The gradual nature of rolling deployments also provides a degree of risk mitigation. If the new version has a problem, it initially affects only a fraction of users — those whose requests are routed to the updated instances. This gives the team time to detect the problem and halt the rollout before all instances are affected. While this is not as controlled as a canary deployment (where the traffic percentage is explicitly managed), it provides meaningful protection compared to a big-bang deployment.

Rolling deployments are also operationally simple. Because they are the default strategy in Kubernetes and most orchestration platforms, teams do not need to set up additional infrastructure or tooling. A well-configured rolling deployment with proper health checks provides reliable, zero-downtime releases out of the box.

Best Practices

• Implement robust health checks. Health checks are the foundation of safe rolling deployments. A readiness probe should verify that the application is fully initialized and ready to serve traffic — not just that the process is running. Check database connectivity, cache warmth, and dependency availability in the readiness probe.

• Ensure backward compatibility. During a rolling deployment, both the old and new versions serve traffic simultaneously. API changes, database schema modifications, and message format changes must be backward-compatible. Use versioned APIs and expand-and-contract migration patterns to maintain compatibility.

• Handle graceful shutdown. When an old instance is terminated, it should stop accepting new requests, finish processing in-flight requests, and then exit cleanly. Configure appropriate termination grace periods and ensure the application handles SIGTERM signals correctly.

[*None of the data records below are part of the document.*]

-- ==== Sys2Proof/Machine/Stripes.lean ====
section
/-! DEFINITION. The stripe engine (10_stripes.md R369–R410): opening and binding, the accumulator, reconstruction,
REBUILD's walk, the journal and replay. -/

namespace Sys2Proof.Machine

def stReg (m : Mx) (k : Nat) : Word := reg m (stOff k)

/-! ## Opening and binding (R374, R375) -/

/-- A member table of 128 bytes. -/
def tableOf (l : List Byte) : List Nat := (List.range 64).map (fun i => leAt l (2 * i) 2)

/-- The position of a die in a table. -/
def posOf (t : List Nat) (d : Nat) : Option Nat :=
  (List.range 64).find? (fun i => mValid (memberAt t i) && mDie (memberAt t i) == d)

/-- A die and row that are a member of a stripe that is not FREE. -/
def taken (m : Mx) (d row : Nat) : Bool :=
  m.st.stripes.any (fun x => x.2.state != 0 && x.2.row == row && (posOf x.2.table d).isSome)

/-- R374: the cause at a position, in the order of the rule. -/
def posCause (m : Mx) (t : List Nat) (row npar i : Nat) : Option Nat :=
  let n := memberAt t i
  let low := ((List.range 64).find? (fun k => mValid (memberAt t k))).getD 0
  if !mValid n && n != 0 then some 5
  else if (i == 62 && !mValid n) || (i == 63 && mValid n != (npar == 2)) then some 2
  else if !mValid n then none
  else if mPlanes n == 0 || mPlanes n != mPlanes (memberAt t low) then some 3
  else if (List.range i).any (fun k => mValid (memberAt t k) && mDie (memberAt t k) == mDie n) then some 4
  else if taken m (mDie n) row then some 6
  else if (die m (mDie n)).absent then some 7
  else none

/-- R374: the first offending position and its cause. -/
def openCause (m : Mx) (t : List Nat) (row ndata npar : Nat) : Option (Nat × Nat) :=
  match (List.range 64).find? (fun i => (posCause m t row npar i).isSome) with
  | some i => some (i, (posCause m t row npar i).getD 0)
  | none => if ((List.range 62).filter (fun i => mValid (memberAt t i))).length = ndata then none else some (0, 1)

/-- A register that holds the first of its kind since VALID was cleared. -/
def holdFirst (old v : Word) : Word := if bit old 31 then old else v

/-- R374: a member table has arrived for a STRIPE_OPEN. -/
def openStripe (eid : Nat) (e : Ent) (l : List Byte) (m : Mx) : Mx :=
  let s := eStripe e
  let t := tableOf l
  let row := eArg1 e
  let npar := eArg0 e / 256 % 4
  if (stripe m s).state ≠ 0 then finish eid e 0x1000 0x0424 false m
  else
    match openCause m t row (eArg0 e % 256) npar with
    | some (i, c) =>
      let m := { m with st := { m.st with openerr := holdFirst m.st.openerr (word (2 ^ 31 + 256 * i + c)) } }
      finish eid e 0x1000 0x0410 false m
    | none =>
      let low := ((List.range 64).find? (fun k => mValid (memberAt t k))).getD 0
      let x : Stripe := { state := 1, ndata := eArg0 e % 256, npar := npar, planes := mPlanes (memberAt t low),
                          profile := eSrcProf e, row := row, topen := m.md.time, table := t }
      finish eid e 0 0 false (setStripe m s x)

/-- R375: why a member entry does not bind. -/
def bindFault (m : Mx) (e : Ent) : Option Nat :=
  let s := stripe m (eStripe e)
  let p := eSpos e
  let c := eOpc e = 4
  let d := if c then eDdie e else eDie e
  if s.state ≠ 1 then some 0x0424
  else if 62 ≤ p ∨ mValid (memberAt s.table p) = false ∨ s.bound.contains p ∨ hasBit s.passed p ∨ hasBit s.torn p then some 0x0426
  else if mDie (memberAt s.table p) ≠ d then some 0x0426
  else if (if c then eDrow e else eRow e) ≠ s.row ∨ (if c then eDplanes e else ePlanes e) ≠ mPlanes (memberAt s.table p) then
    some 0x0424
  else if eDstProf e ≠ s.profile then some 0x0427
  else none

/-- R375: bind a member entry to its position; answers whether it may go on. -/
def bind (eid : Nat) (e : Ent) (m : Mx) : Bool × Mx :=
  if !eStriped e then (true, m)
  else
    match bindFault m e with
    | some d => (false, freeResv (finish eid e 0x1000 d false m) (.entry eid))
    | none =>
      let s := eStripe e
      (true, setEnt (setStripe m s { stripe m s with bound := (stripe m s).bound ++ [eSpos e] }) eid
        { e with stripe := some (s, eSpos e) })

/-! ## The accumulator (R371–R373, R376) -/

/-- Combine one codeword's plain bytes into a stripe's parity: the first into a line is stored. -/
def foldSlot (s pos slot : Nat) (plain : List Byte) (m : Mx) : Mx :=
  if m.st.taken.contains (s, pos, slot) then m
  else
    let old (q : Bool) : List Byte := parityBytes m s q slot
    let p := xorBytes (old false) plain
    let q := xorBytes (old true) (gfScale (gfPow pos) plain)
    let put (t : Tab Mem) (l : List Byte) : Tab Mem := tabSet t s (memWrite (tabGet [] t s) (slot * 4128) l)
    { m with st := { m.st with parP := put m.st.parP p,
                               parQ := if (stripe m s).npar = 2 then put m.st.parQ q else m.st.parQ,
                               filled := if m.st.filled.contains (s, slot) then m.st.filled else m.st.filled ++ [(s, slot)],
                               taken := m.st.taken ++ [(s, pos, slot)] } }

/-- The plain bytes of an entry's codewords as the accumulator reads them, and whether one was uncorrectable. -/
def readPlain (eid : Nat) (e : Ent) (m : Mx) : List (List Byte) × Bool × Mx :=
  (List.range (eNcw e)).foldl (fun (x : List (List Byte) × Bool × Mx) i =>
    let r := resvRead x.2.2 (.entry eid) 10 (i * eStride e) 4128
    (x.1 ++ [r.1], x.2.1 || r.2.1, r.2.2)) ([], false, m)

/-- The stamp of codeword `i` of a member goes into its frame (R36). -/
def stampFrame (eid : Nat) (e : Ent) (i : Nat) (p : List Byte) (m : Mx) : Mx :=
  if eRawMeta e then m else resvWrite m (.entry eid) (i * eStride e + 4120) (slice p 4120 8)

/-- The codewords of a member, stamped, enter the accumulator in slot order; the stamps go into its frames (R36). A codeword
taken before is not taken again (08_codec.md R328): its frame is stamped with the new time, and the parity keeps the first
(DESIGN CHOICE, log entry 149). -/
def foldAll (eid s pos : Nat) (e : Ent) (ps : List (List Byte)) (m : Mx) : Mx :=
  each ((List.range ps.length).zip ps) (fun x m =>
    let p := stamp m e x.2
    foldSlot s pos (eSlot e x.1) p (stampFrame eid e x.1 p m)) m

/-- R376: a member's codewords pass in slot order; the position is PASSED, and the encoders take the frames, as they do
at once for an entry that is no member. Nothing enters the accumulator where a byte is uncorrectable: the plain bytes are
supplied again, as for an encoder (08_codec.md R320). A member supplied again after its stripe became FREE (R382) is stamped
as it was. -/
def pass (eid : Nat) (e : Ent) (m : Mx) : Mx :=
  match e.stripe with
  | none =>
    let r := readPlain eid e m
    if eStriped e = false then encodeAll eid e (eNcw e) (dieGrp (wDie e)) m
    else if r.2.1 then resupply eid e r.2.2
    else encodeAll eid e (eNcw e) (dieGrp (wDie e))
      (each ((List.range r.1.length).zip r.1) (fun x m => stampFrame eid e x.1 (stamp m e x.2) m) r.2.2)
  | some (s, pos) =>
    let r := readPlain eid e m
    if r.2.1 then resupply eid e r.2.2
    else
      let m := foldAll eid s pos e r.1 r.2.2
      let x := stripe m s
      let m := setStripe m s { x with bound := delN x.bound pos, passed := setBit x.passed pos }
      closeTurn s (encodeAll eid e (eNcw e) (dieGrp (wDie e)) m)

/-- The data of a program lies in the reservation: a striped member waits for its turn, another goes to the encoders. -/
def readyToPass (eid : Nat) (e : Ent) (m : Mx) : Mx :=
  if e.stripe.isSome then setEnt m eid { e with stage := .pass } else pass eid e m

/-! ## Programs of members (R378, R381) -/

/-- Stripe and position of a program that an entry has on a die. -/
def memberOf (e : Ent) (d : Nat) : Option (Nat × Nat) :=
  if eOpc e = 0x11 then (e.bind.find? (fun b => b.2 == d)).map (fun b => (eStripe e, b.1)) else e.stripe

/-- R378: LAUNCHED, before the confirm command. -/
def memberLaunched (e : Ent) (d : Nat) (m : Mx) : Mx :=
  match memberOf e d with
  | some (s, p) => setStripe m s { stripe m s with launched := setBit (stripe m s).launched p }
  | none => m

/-- R378: DONE or FAILED, at the status read. -/
def memberEnded (e : Ent) (d : Nat) (ok : Bool) (m : Mx) : Mx :=
  match memberOf e d with
  | some (s, p) =>
    let x := stripe m s
    setStripe m s (if ok then { x with done := setBit x.done p } else { x with failed := setBit x.failed p })
  | none => m

/-- R381: a parity member of a close has ended; the close ends with the last. -/
def parityEnded (eid : Nat) (e : Ent) (d : Nat) (status detail : Nat) (m : Mx) : Mx :=
  let m := memberEnded e d (status == 0) m
  let e := { e with bind := e.bind.filter (fun b => b.2 != d),
                    status := if e.status = 0 then status else e.status,
                    detail := if e.status = 0 then detail else e.detail }
  if e.bind.isEmpty then finish eid { e with arr := false } e.status e.detail false m else setEnt m eid e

• Set appropriate update parameters. Choose maxSurge and maxUnavailable values based on your application’s characteristics. Stateless web services can tolerate aggressive rollouts. Stateful services or those with long startup times need more conservative settings.

• Monitor during rollout. Watch error rates, latency, and resource utilization during the rollout window. Set up alerts that trigger if metrics degrade, and be prepared to pause or rollback the deployment. Use kubectl rollout pause and kubectl rollout undo to control the process.

Common Mistakes

• Skipping readiness probes. Without readiness probes, the load balancer may route traffic to instances that are still starting up, causing errors for users. Every application in a rolling deployment must have a readiness probe that accurately reflects when the instance is ready to serve traffic. A simple TCP check is rarely sufficient — use HTTP health endpoints that verify application-level readiness.

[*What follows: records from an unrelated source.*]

-- ==== Sys2Proof/Machine/Channel.lean ====
section
/-! DEFINITION. The channel engines (05_channel_engine.md R194–R232): placing and starting work items, what the end of
each means, die states, suspension, locks and the channel function reset. -/

namespace Sys2Proof.Machine

/-! ## Starting work items (R196, R199, R214; 06_microcode.md R235, R257, R262) -/

/-- Entry kind of an opcode (R257). -/
def opcKind (e : Ent) : Nat :=
  match eOpc e with
  | 0x01 => 2 | 0x20 => 2
  | 0x04 => if e.dst then 4 else 2
  | 0x05 => 3 | 0x02 => 4 | 0x06 => 4 | 0x11 => 4 | 0x03 => 5 | 0x08 => 6 | 0x09 => 7 | 0x0A => 8 | 0x0B => 9
  | _ => 31

/-- Start address of an exported routine. -/
def exportAddr (m : Mx) (g n : Nat) : Option Nat :=
  match imgOf m g with
  | some i => (i.exports.find? (fun x => x.1 == n)).map (·.2)
  | none => none

/-- A feature address reserved to microcode (R171). -/
def featReserved (m : Mx) (g a : Nat) : Bool :=
  match imgOf m g with
  | some i => i.feats.getLsbD (a % 256)
  | none => false

/-- R262: a CALL or FEATURE_SET that the loaded image does not allow. -/
def startRefused (m : Mx) (g : Nat) (e : Ent) : Bool :=
  (eOpc e == 0x18 && (exportAddr m g (eArg0 e % 65536)).isNone) || (eOpc e == 0x09 && featReserved m g (eArg0 e % 256))

/-- Where an item's frame starts; an orphan that runs again after a machine check reads the die's status (log entry 124). -/
def itemAddr (m : Mx) (d : Nat) (i : Item) : Nat :=
  let g := dieGrp d
  match i with
  | .entry _ =>
    (match itemEnt m d i with
     | some e => if eOpc e = 0x18 then (exportAddr m g (eArg0 e % 65536)).getD 0xFFFF else kindAddr m g (opcKind e)
     | none => 0xFFFF)
  | .group _ => kindAddr m g 2
  | .reread _ _ _ _ _ => kindAddr m g 2
  | .member _ => kindAddr m g 2
  | .write eid => (match ent m eid with | some e => kindAddr m g (opcKind e) | none => 0xFFFF)
  | .recover => kindAddr m g 10
  | .spec => kindAddr m g 11
  | .suspend => kindAddr m g 12
  | .resume => kindAddr m g 13
  | .restart _ => kindAddr m g 16
  | .orphan _ _ => kindAddr m g 6
  | .grpInit => kindAddr m g 0
  | .dieInit => kindAddr m g 1

/-- The group's channel engines may start work: its image is loaded and no stop stands (R253, R261). -/
def groupOpen (m : Mx) (g : Nat) : Bool :=
  let c := cluster m g
  !c.halted && !c.quiesce && !c.load && c.img.isSome

/-- R261, step 1: while a group quiesces, the reads of a suspension already made still run (log entry 125). -/
def mayStart (m : Mx) (d : Nat) : Bool :=
  let c := cluster m (dieGrp d)
  groupOpen m (dieGrp d) || ((die m d).held.isSome && !c.halted && !c.load && c.img.isSome)

/-- R253, R261: the channel's thread has run its GRP_INIT kind; frame 0 runs it (log entry 126). -/
def threadReady (m : Mx) (c : Nat) : Bool :=
  let x := die m (dieOf c 0)
  !x.ahead.contains .grpInit && x.cur != some .grpInit

/-- R214: one READ may be grouped with another. -/
def groups (a b : Ent) : Bool :=
  (eOpc a == 1) && (eOpc b == 1) && (planeCount (ePlanes a % 16) == 1) && (planeCount (ePlanes b % 16) == 1) &&
  (eRow a == eRow b) && (eArg0 a == eArg0 b) && (eProfile a == eProfile b) && (eArg1 a == eArg1 b) &&
  !eTimed a && !ePinned a && !eTimed b && !ePinned b

/-- R214: the READs that stand directly behind the first and group with it, each in a plane of its own. -/
def groupOf (m : Mx) (a : Ent) (used : Nat) : List Item → List Nat
  | .entry e :: t =>
    (match ent m e with
     | some b => if groups a b && (used &&& ePlanes b) == 0 then e :: groupOf m a (used ||| ePlanes b) t else []
     | none => [])
  | _ => []

/-- The queue from an item on. -/
def queueFrom (x : Die) (i : Item) : List Item := x.queue.dropWhile (fun j => j != i)

/-- An entry, grouped where R214 allows with those that stand directly behind it. -/
def withGroup (m : Mx) (d : Nat) (behind : List Item) (i : Item) : Item :=
  match i with
  | .entry e =>
    (match ent m e with
     | some a =>
       let t := groupOf m a (ePlanes a) behind
       if mpGrp m (dieCh d) && !t.isEmpty then .group (e :: t) else i
     | none => i)
  | _ => i

/-- Whether an entry of the queue may start in the die's state (R199, R200). -/
def startable (m : Mx) (x : Die) (i : Item) : Bool :=
  match i with
  | .entry e =>
    (match ent m e with
     | some a => (x.state == 0) || (x.state == 1 && onSuspect a) || (x.state == 2 && (eOpc a == 8 || eOpc a == 0xB))
     | none => false)
  | _ => true

/-- Internal items that run while an operation is suspended (R212; 10_stripes.md R387). -/
def isRead (i : Item) : Bool :=
  match i with
  | .reread _ _ _ _ _ => true
  | .member _ => true
  | _ => false

/-- A write of the complex's own, which starts on no SUSPECT die (R199). -/
def isWrite (i : Item) : Bool :=
  match i with
  | .write _ => true
  | _ => false

/-- 11_meridian_transit.md R435: a write of the Plate journal. -/
def isJournal (i : Item) : Bool :=
  match i with
  | .write eid => decide (2 ^ 32 ≤ eid) && decide (eid < 2 ^ 32 + 8)
  | _ => false

/-- Internal items of a die that its lock lets proceed (R221). -/
def aheadOf (m : Mx) (d : Nat) : List Item := (die m d).ahead.filter (lockLets m d)

/-- R196, R212: the item a context starts next. Behind a suspended operation those are the reads of its suspension, and, in the
power-fail sequence, a write of the journal (10_stripes.md R403). -/
def nextItem (m : Mx) (d : Nat) : Option Item :=
  let x := die m d
  if x.held.isSome then
    if x.state ≠ 0 then none
    else if m.gl.pf = .running then (aheadOf m d).find? isJournal
    else match (aheadOf m d).find? (fun i => isRead i && x.suspInt.contains i) with
    | some i => some i
    | none => x.suspLeft.head?.map (fun e => withGroup m d ((x.suspLeft.drop 1).map Item.entry) (.entry e))
  else
    match aheadOf m d with
    | i :: _ =>
      if (isRead i || isWrite i) && x.state == 1 then x.queue.find? (startable m x)
      else if i == .spec && !x.queue.isEmpty then none
      else some i
    | [] => if x.state = 0 then x.queue.head?.map (withGroup m d (x.queue.drop 1)) else x.queue.find? (startable m x)

/-- Entries of an item. -/
def itemEntries (i : Item) : List Nat :=
  match i with
  | .entry e => [e]
  | .group es => es
  | _ => []

/-- WORK_ITEM_START's work. -/
def startNext (d : Nat) (m : Mx) : Mx :=
  if (die m d).cur.isSome || !mayStart m d || !chEnabled m (dieCh d) then m
  else
    match nextItem m d with
    | none => m
    | some i =>
      if i ≠ .grpInit ∧ threadReady m (dieCh d) = false then m
      else if isWrite i && (die m d).state == 2 then
        writeEnded ((itemEid d i).getD 0) (0x2500, 1) (setDie m d { die m d with ahead := (die m d).ahead.erase i })
      else
      let refused := match itemEnt m d i with
        | some e => startRefused m (dieGrp d) e
        | none => false
      if refused then
        (match i with
         | .entry eid =>
           (match ent m eid with
            | some e => leavePlace d i (finish eid { e with arr := false } 0x1000 0x0230 false m)
            | none => m)
         | _ => m)
      else if itemAddr m d i = 0xFFFF then m
      else
        let x := die m d
        let m := setDie m d { x with ahead := x.ahead.erase i, suspInt := x.suspInt.erase i, suspLeft := x.suspLeft.filter (fun e => !(itemEntries i).contains e) }
        let m := if x.held.isSome then m else setDie m d { die m d with suspN := 0 }
        startItem d (itemAddr m d i) i m

/-! ## Placing entries (R152, R195, R302) -/

/-- R156, R302: the checks of an entry against its die's geometry. -/
def geomFault (m : Mx) (d : Nat) (e : Ent) : Option Nat :=
  let o := eOpc e
  if o = 5 then (if rawLen m d < eCol e + eLen e then some 0x0220 else none)
  else if o = 6 then (if rawLen m d < eLen e then some 0x0220 else none)
  else if o = 1 ∨ o = 2 ∨ o = 4 ∨ o = 0x20 then (if rawLen m d < 4 * frameLen (wProf e) then some 0x0427 else none)
  else none

/-- One entry reaches the context of a die. A SCAN that ends here with DIE_DEAD, without a sense, writes no records (DESIGN CHOICE,
log entry 162). -/
def placeOn (d eid : Nat) (e : Ent) (m : Mx) : Mx :=
  let exempt := eOpc e = 8 ∨ eOpc e = 0xB
  let x := die m d
  if x.absent ∧ exempt then finish eid e 0x2400 2 false m
  else if x.state = 2 ∧ ¬exempt then finishCut eid e 0x2500 1 e.admitted m
  else match geomFault m d e with
    | some f => finish eid e 0x1000 f false (freeResv m (.entry eid))
    | none => reachCtx d eid e m

/-- R381: the parity programs of a close reach their dies; a dead die ends its member. -/
def placeParity (eid : Nat) (m : Mx) : Mx :=
  match ent m eid with
  | none => m
  | some e =>
    each e.bind (fun b m =>
      match ent m eid with
      | none => m
      | some e =>
        if (die m b.2).state = 2 then parityEnded eid e b.2 0x2500 1 m
        else if rawLen m b.2 < 4 * frameLen (stripe m (eStripe e)).profile then
          finish eid { e with arr := false } 0x1000 0x0427 false (freeResv m (.entry eid))
        else reachCtx b.2 eid e m) (setEnt m eid { e with arr := true })

/-- ENTRY_PLACE's work. -/
def placeEntry (eid : Nat) (m : Mx) : Mx :=
  match ent m eid with
  | none => m
  | some e =>
    if e.stage ≠ .toPlace then m
    else if eOpc e = 0x11 then placeParity eid m
    else placeOn (wDie e) eid e m

/-! ## The end of a work item (R196, R245) -/

/-- STATUS and DETAIL of an exit. -/
def exitStatus (xc bimm : Nat) (st : Byte) : Nat × Nat :=
  if xc = 0x22 then (0x2200, st.toNat) else if xc = 0x23 then (0x2300, st.toNat)
  else if xc = 0x24 then (0x2400, bimm) else (0, 0)

/-- 10_stripes.md R386: a die failed the sense of a read that a stripe may cover. -/
def mayRebuild (m : Mx) (e : Ent) : Bool :=
  (eOpc e == 1 || (eOpc e == 4 && !e.dst)) && ((openHolding m (eDie e) (eRow e)).isSome || mapOn m)

/-- A read's sense has ended: frames that never came are not read (08_codec.md R321), and the ladder judges the rest. -/
def senseEnded (eid : Nat) (e : Ent) (m : Mx) : Mx :=
  let gone := (unsettled e).filter (fun c => !e.seen.contains c)
  ladderTurn eid (settleCws eid gone .failDecode (setEnt m eid { e with arr := false, stage := .decode }))

/-- A die has failed a read's sense: each codeword fails step 0 and goes to step 16 (R386, R199). -/
def senseFailed (eid : Nat) (e : Ent) (st dt : Nat) (m : Mx) : Mx :=
  ladderTurn eid (setEnt m eid { e with arr := false, stage := .decode, dieOut := some (st, dt) })

/-- 08_codec.md R321: a die has failed a SCAN's sense: its records still go to host memory, and then the entry ends. -/
def scanFailed (eid : Nat) (e : Ent) (st dt : Nat) (m : Mx) : Mx :=
  deliverOut eid { e with arr := false, dieOut := some (st, dt) }
    (setEnt m eid { e with arr := false, dieOut := some (st, dt) })

/-- The result bytes of a STATUS, FEATURE_GET or CALL go to host memory. -/
def sendResult (eid : Nat) (e : Ent) (bs : List Byte) (m : Mx) : Mx :=
  let m := if bs.isEmpty then m else resvWrite m (.entry eid) 0 bs
  sendOut eid e [{ side := .flat (eDptr e), runs := lenRuns e 0 }] m

/-- 07_phy_calibration.md R277: a die of a Fervon group, reset to SDR timing mode 0, shows ready. -/
def fervonReset (d : Nat) (m : Mx) : Mx :=
  let p := phy m (dieGrp d)
  if p.mode ≠ 4 then m
  else holdGroup (dieGrp d) (setPhy m (dieGrp d) { p with resetDies := insN p.resetDies d })

/-- R122: the array work of an entry that a shutdown has cut has ended on a die; a close ends with its last program. -/
def cutEnded (d eid : Nat) (e : Ent) (detail xc : Nat) (m : Mx) : Mx :=
  let m := if eOpc e = 2 ∨ eOpc e = 0x11 ∨ (eOpc e = 4 ∧ e.dst) then memberEnded e d (xc == 0) m else m
  let m := if eOpc e = 0xB ∧ eArg0 e = 0 ∧ xc ≠ 0x24 then fervonReset d m else m
  let b := e.bind.filter (fun b => b.2 != d)
  if eOpc e = 0x11 ∧ !b.isEmpty then setEnt m eid { e with bind := b, arr := true }
  else finishCut eid { e with bind := b } 0x0200 detail true (dropFrames eid m)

• Breaking backward compatibility. Renaming a database column, changing an API response format, or modifying a message schema without maintaining backward compatibility will cause errors when the old and new versions coexist. Plan schema and API changes as multi-step processes: add the new format, deploy code that handles both, remove the old format.

• Setting termination grace periods too short. If the grace period is shorter than the time needed to complete in-flight requests, those requests will be terminated mid-processing, causing errors and data inconsistencies. Measure your application’s longest typical request duration and set the grace period accordingly, with a comfortable margin.